# Bag End



## Starflower (Apr 23, 2009)

> It had a perfectly round door like a porthole, painted green, with a shiny yellow brass knob in the exact middle. The door opened on to a tube-shaped hall like a tunnel: a very comfortable tunnel without smoke, with panelled walls, and floors tiled and carpeted, provided with polished chairs, and lots and lots of pegs for hats and coats - the hobbit was fond of visitors. The tunnel wound on and on, going fairly but not quite straight into the side of the hill – The Hill, as all the people for many miles round called it – and many little round doors opened out of it, first on one side and then on another. No going upstairs for the hobbit: bedrooms, bathrooms, cellars, pantries (lots of these), wardrobes (he had whole rooms devoted to clothes), kitchens, dining – rooms, all were on the same floor, and indeed on the same passage.
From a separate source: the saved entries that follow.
-- ==== Sys2Proof/Certificates/Slice0/Obligations.lean ====
section
/-! DEFINITION. The statements for the provers. Each says, of every state that meets its hypotheses, what a rule of the
spec says; `s.ended stage code info` is `s` after a completion and `s.withRest rest` is `s` with its next event handled
(both in Sys2Proof/Safety.lean), so that an equation `exec i s = .next …` is a result and a frame at once. Where a docstring
names a file of notes/assumptions or "the spec's own inference", that clause is not a rule of the spec. -/

open Sys2Proof Sys2Proof.Machine

/-! ## Encoding -/

/-- The format of a command word (spec/30_encoding.md R91): every command has one exact word, OPCODE in [7:0] and RSVD = 0
in [31:8], and no other word is read as that command. -/
def Obligations.DecodeExact : Prop :=
  ∀ (v : Word) (i : Instr), (decode v = .ok i ↔ v = encode i) ∧ (encode i).extractLsb 31 8 = 0

/-- The words no command has: RSVD ≠ 0, or OPCODE in 0x0F .. 0xFE (R93). -/
def Obligations.IllegalWords : Prop :=
  ∀ v : Word,
    (decode v = .error .reservedBits ↔ 0x100 ≤ v.toNat) ∧
      (decode v = .error .reservedOpcode ↔ 0x0F ≤ v.toNat ∧ v.toNat ≤ 0xFE)

/-- The sixteen words of the opcode map, written out (R92). -/
def Obligations.DecodeWords : Prop :=
  decode 0x00000000#32 = .ok .nop ∧ decode 0x00000001#32 = .ok .satBuild ∧ decode 0x00000002#32 = .ok .regionAvg ∧
    decode 0x00000003#32 = .ok .regionHomog ∧ decode 0x00000004#32 = .ok .qtBuild ∧
    decode 0x00000005#32 = .ok .hufBuild ∧ decode 0x00000006#32 = .ok .encode ∧ decode 0x00000007#32 = .ok .decode ∧
    decode 0x00000008#32 = .ok .reconstruct ∧ decode 0x00000009#32 = .ok .compress ∧
    decode 0x0000000A#32 = .ok .decompress ∧ decode 0x0000000B#32 = .ok .inspectSat ∧
    decode 0x0000000C#32 = .ok .inspectNode ∧ decode 0x0000000D#32 = .ok .inspectSym ∧
    decode 0x0000000E#32 = .ok .abort ∧ decode 0x000000FF#32 = .ok .softReset

/-! ## The life of a command -/

/-- When the next step runs a command word that decodes to `i`, the step is `exec i` on the state whose event has been
taken off the agenda. That a command is one step, and how its word comes to be fetched, is notes/assumptions/6.md and
7.md. -/
def Obligations.StepRunsCommand : Prop :=
  ∀ (s : State) (w : Word) (i : Instr), fetchedWord s = some w → decode w = .ok i → step s = exec i s.pop

/-- Acceptance (spec/60_exceptions.md R282, R283): a CMD write while idle, of any word but SOFT_RESET's and ABORT's, sets
BUSY, clears DONE and ERR_CODE, sets STAGE to the first stage's code, latches CMD, takes the snapshot and clears the
pending abort; nothing else changes but the agenda and the model's record of the old STAGE. A word that is no command is
accepted alike and completes at the engine's first step. -/
def Obligations.AcceptCommand : Prop :=
  ∀ (s : State) (v : Word) (rest : List Event), s.agenda = .write (regAddress s.par .cmd) 4 v :: rest →
    s.status.busy = false → v ≠ 0x000000FF → v ≠ 0x0000000E →
    ∃ t : State, step s = .next t ∧
      t = { s.withRest rest with
        cmd := v
        status := { s.status with busy := true, done := false, errCode := 0, stage := firstStage v }
        snap := s.cfg
        pendingAbort := false
        stageBefore := s.status.stage } ∧
      ∀ d, decode v = .error d → t.status.stage = 0 ∧ step (t.withRest []) = .next ((t.withRest []).ended 0 7 v)

/-- A CMD write while BUSY, of any word but SOFT_RESET's and ABORT's, is ignored and sets OVR (spec/10_state.md R25). -/
def Obligations.BusyWriteLost : Prop :=
  ∀ (s : State) (v : Word) (rest : List Event), s.agenda = .write (regAddress s.par .cmd) 4 v :: rest →
    s.status.busy = true → v ≠ 0x000000FF → v ≠ 0x0000000E →
    step s = .next { s.withRest rest with status := { s.status with ovr := true } }

/-- An illegal word completes at the engine's turn with ILLEGAL_COMMAND and the word in ERR_INFO; STAGE stays as
acceptance left it and no other state is touched (spec/30_encoding.md R93, spec/60_exceptions.md R284). -/
def Obligations.IllegalWordCompletes : Prop :=
  ∀ (s : State) (d : DecodeError), s.status.busy = true → s.pendingAbort = false → decode s.cmd = .error d →
    (s.agenda = [] ∨ ∃ rest, s.agenda = .engine :: rest) →
    step s = .next (s.pop.ended s.status.stage 7 s.cmd)

/-- Every command but ABORT and SOFT_RESET completes from every state: BUSY = 0, DONE = 1, a defined error code, ERR_INFO
0 after success; no bit cursor, no trie and no worker pool is left; and no command changes CTRL, CMD, OVR, a configuration
register, the snapshot, the parameters, the agenda or what the host has read (spec/60_exceptions.md R280, R281, R287,
spec/70_reset_and_hazards.md R335, spec/10_state.md R55, R57, spec/43_bitstream.md R210). That the command takes one step of
the model is notes/assumptions/6.md. -/
def Obligations.EveryCommandCompletes : Prop :=
  ∀ (i : Instr) (s : State), i ≠ .abort → i ≠ .softReset →
    ∃ t, exec i s = .next t ∧ t.status.busy = false ∧ t.status.done = true ∧ t.status.errCode.toNat ≤ 8 ∧
      (t.status.errCode = 0 → t.errInfo = 0) ∧ t.pendingAbort = false ∧ t.cursor = 0 ∧ t.trie = [] ∧ t.pool = none ∧
      t.status.ovr = s.status.ovr ∧
      t.irqEn = s.irqEn ∧ t.cmd = s.cmd ∧ t.cfg = s.cfg ∧ t.snap = s.snap ∧ t.par = s.par ∧ t.agenda = s.agenda ∧
      t.reads = s.reads

/-- Once an ABORT is pending, the command completes with ABORTED and ERR_INFO = 0 (spec/60_exceptions.md R288,
spec/44_reconstruct_control.md R262). A command of one stage then has no result: RES0 to RES5 and the counters are as before, the
VALID bits that the stage cleared at its start stay 0, and STAGE is its code. Where in the stage it may stop is
notes/assumptions/8.md. -/
def Obligations.AbortedReportsAborted : Prop :=
  ∀ (i : Instr) (s : State), i ≠ .abort → i ≠ .softReset → s.pendingAbort = true →
    ∃ t, exec i s = .next t ∧ t.status.errCode = 2 ∧ t.errInfo = 0 ∧ t.status.busy = false ∧ t.status.done = true ∧
      t.pendingAbort = false ∧
      ∀ k, plan i = [k] → t.res = s.res ∧ t.cnt = s.cnt ∧ t.valid = k.clearValid s.valid ∧ t.status.stage = k.code

/-- An error completion of a command of one stage is precise with respect to registers: RES0 to RES5 and all counters keep
their values, and VALID differs at most by the bits the stage clears at its start (spec/60_exceptions.md R285, R286; the
spec's own inference R289). -/
def Obligations.ErrorKeepsRegisters : Prop :=
  ∀ (i : Instr) (k : StageId) (s t : State), plan i = [k] → s.pendingAbort = false → exec i s = .next t →
    t.status.errCode ≠ 0 →
    t.res = s.res ∧ t.cnt = s.cnt ∧ t.valid = k.clearValid s.valid ∧ t.status.stage = k.code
The best rooms were all on the left – hand side (going in), for these were the only ones to have windows, deep – set round windows looking over his garden, and meadows beyond, sloping down to the river.
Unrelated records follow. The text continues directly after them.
section
/-! Command words that the decoder refuses, and how a command word comes to run: the CMD write, the fetch and the engine's
turn (spec/30_encoding.md R91 to R93, spec/10_state.md R25, spec/60_exceptions.md R282 to R295). -/

namespace Sys2Proof

/-! ## Words that are no command -/

/-- The fields of a word as numbers (R91). -/
theorem ofWord_toNat (v : Word) :
    (CommandWord.ofWord v).opcode.toNat = v.toNat % 256 ∧ (CommandWord.ofWord v).rsvd.toNat = v.toNat / 256 := by
  have hv := v.isLt
  simp only [CommandWord.ofWord, BitVec.extractLsb'_toNat, Nat.shiftRight_eq_div_pow]
  omega

/-- The opcodes that the map leaves out (R93). -/
theorem opcodeCommand_eq_none {o : BitVec 8} : opcodeCommand o = none ↔ 0x0F ≤ o.toNat ∧ o.toNat ≤ 0xFE := by
  have ho := o.isLt
  unfold opcodeCommand
  split
  case h_17 =>
    simp only [imp_false] at *
    simp only [true_iff]
    omega
  all_goals
    simp only [reduceCtorEq, false_iff]
    omega

/-- The two refusals of the decoder, by the fields (R93). -/
theorem decode_eq_error {v : Word} :
    (decode v = .error .reservedBits ↔ (CommandWord.ofWord v).rsvd ≠ 0) ∧
      (decode v = .error .reservedOpcode ↔
        (CommandWord.ofWord v).rsvd = 0 ∧ opcodeCommand (CommandWord.ofWord v).opcode = none) := by
  simp only [decode, CommandWord.rsvdOk, beq_iff_eq]
  by_cases hrsvd : (CommandWord.ofWord v).rsvd = 0
  · cases opcodeCommand (CommandWord.ofWord v).opcode <;> simp [hrsvd]
  · simp only [hrsvd, if_false, ne_eq, not_false_eq_true, false_and, reduceCtorEq, Except.error.injEq, and_self]

/-- Settles O2: RSVD is the word's quotient by 256 and OPCODE its remainder. -/
theorem illegalWords : Obligations.IllegalWords := by
  intro v
  obtain ⟨hopcode, hrsvd⟩ := ofWord_toNat v
  have hzero : (CommandWord.ofWord v).rsvd = 0 ↔ v.toNat / 256 = 0 := by
    rw [← hrsvd, ← BitVec.toNat_inj]
    rfl
  rw [decode_eq_error.1, decode_eq_error.2, opcodeCommand_eq_none, hopcode, ne_eq, hzero]
  omega

/-- Settles O3: each word is its command's encoding. -/
theorem decodeWords : Obligations.DecodeWords := by
  refine ⟨?_, ?_, ?_, ?_, ?_, ?_, ?_, ?_, ?_, ?_, ?_, ?_, ?_, ?_, ?_, ?_⟩ <;> exact (decodeExact _ _).1.mpr rfl

end Sys2Proof

namespace Sys2Proof.Machine

/-! ## Fetching and the engine's turn -/

/-- While BUSY the engine's turn runs the accepted command. -/
theorem engineTurn_of_busy {s : State} {i : Instr} (hbusy : s.status.busy = true) (hd : decode s.cmd = .ok i) :
    engineTurn s = exec i s := by
  rw [engineTurn, if_pos hbusy, hd]

/-- With nothing on the agenda there is nothing to take off it. -/
theorem pop_of_empty {s : State} (h : s.agenda = []) : s.pop = s := by
  obtain ⟨⟩ := s
  simp only at h
  subst h
  rfl

/-- A CMD write of ABORT's or SOFT_RESET's word runs the command at once (spec/10_state.md R25). -/
theorem commandWrite_of_control {v : Word} {i : Instr} (hd : decode v = .ok i) (hi : i = .softReset ∨ i = .abort)
    (s : State) : commandWrite v s = exec i s := by
  unfold commandWrite
  rw [hd]
  rcases hi with rfl | rfl <;> rfl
I just love this description of Bag End - I would love to live in a house such as that. Especially like the 'pantries (lots of these)' part!


----------



## Mike (Apr 23, 2009)

Well, you could always build one ...


----------



## Lindréd (May 21, 2009)

Starflower said:


> I just love this description of Bag End - I would love to live in a house such as that.



So would I! And if you did, here's the view out your front door!







Or, as Mike suggests, you could build one!. This house (link) is not at all like the descriptions of Bag End, but it still is very cool, with some nice hobbity architectural features.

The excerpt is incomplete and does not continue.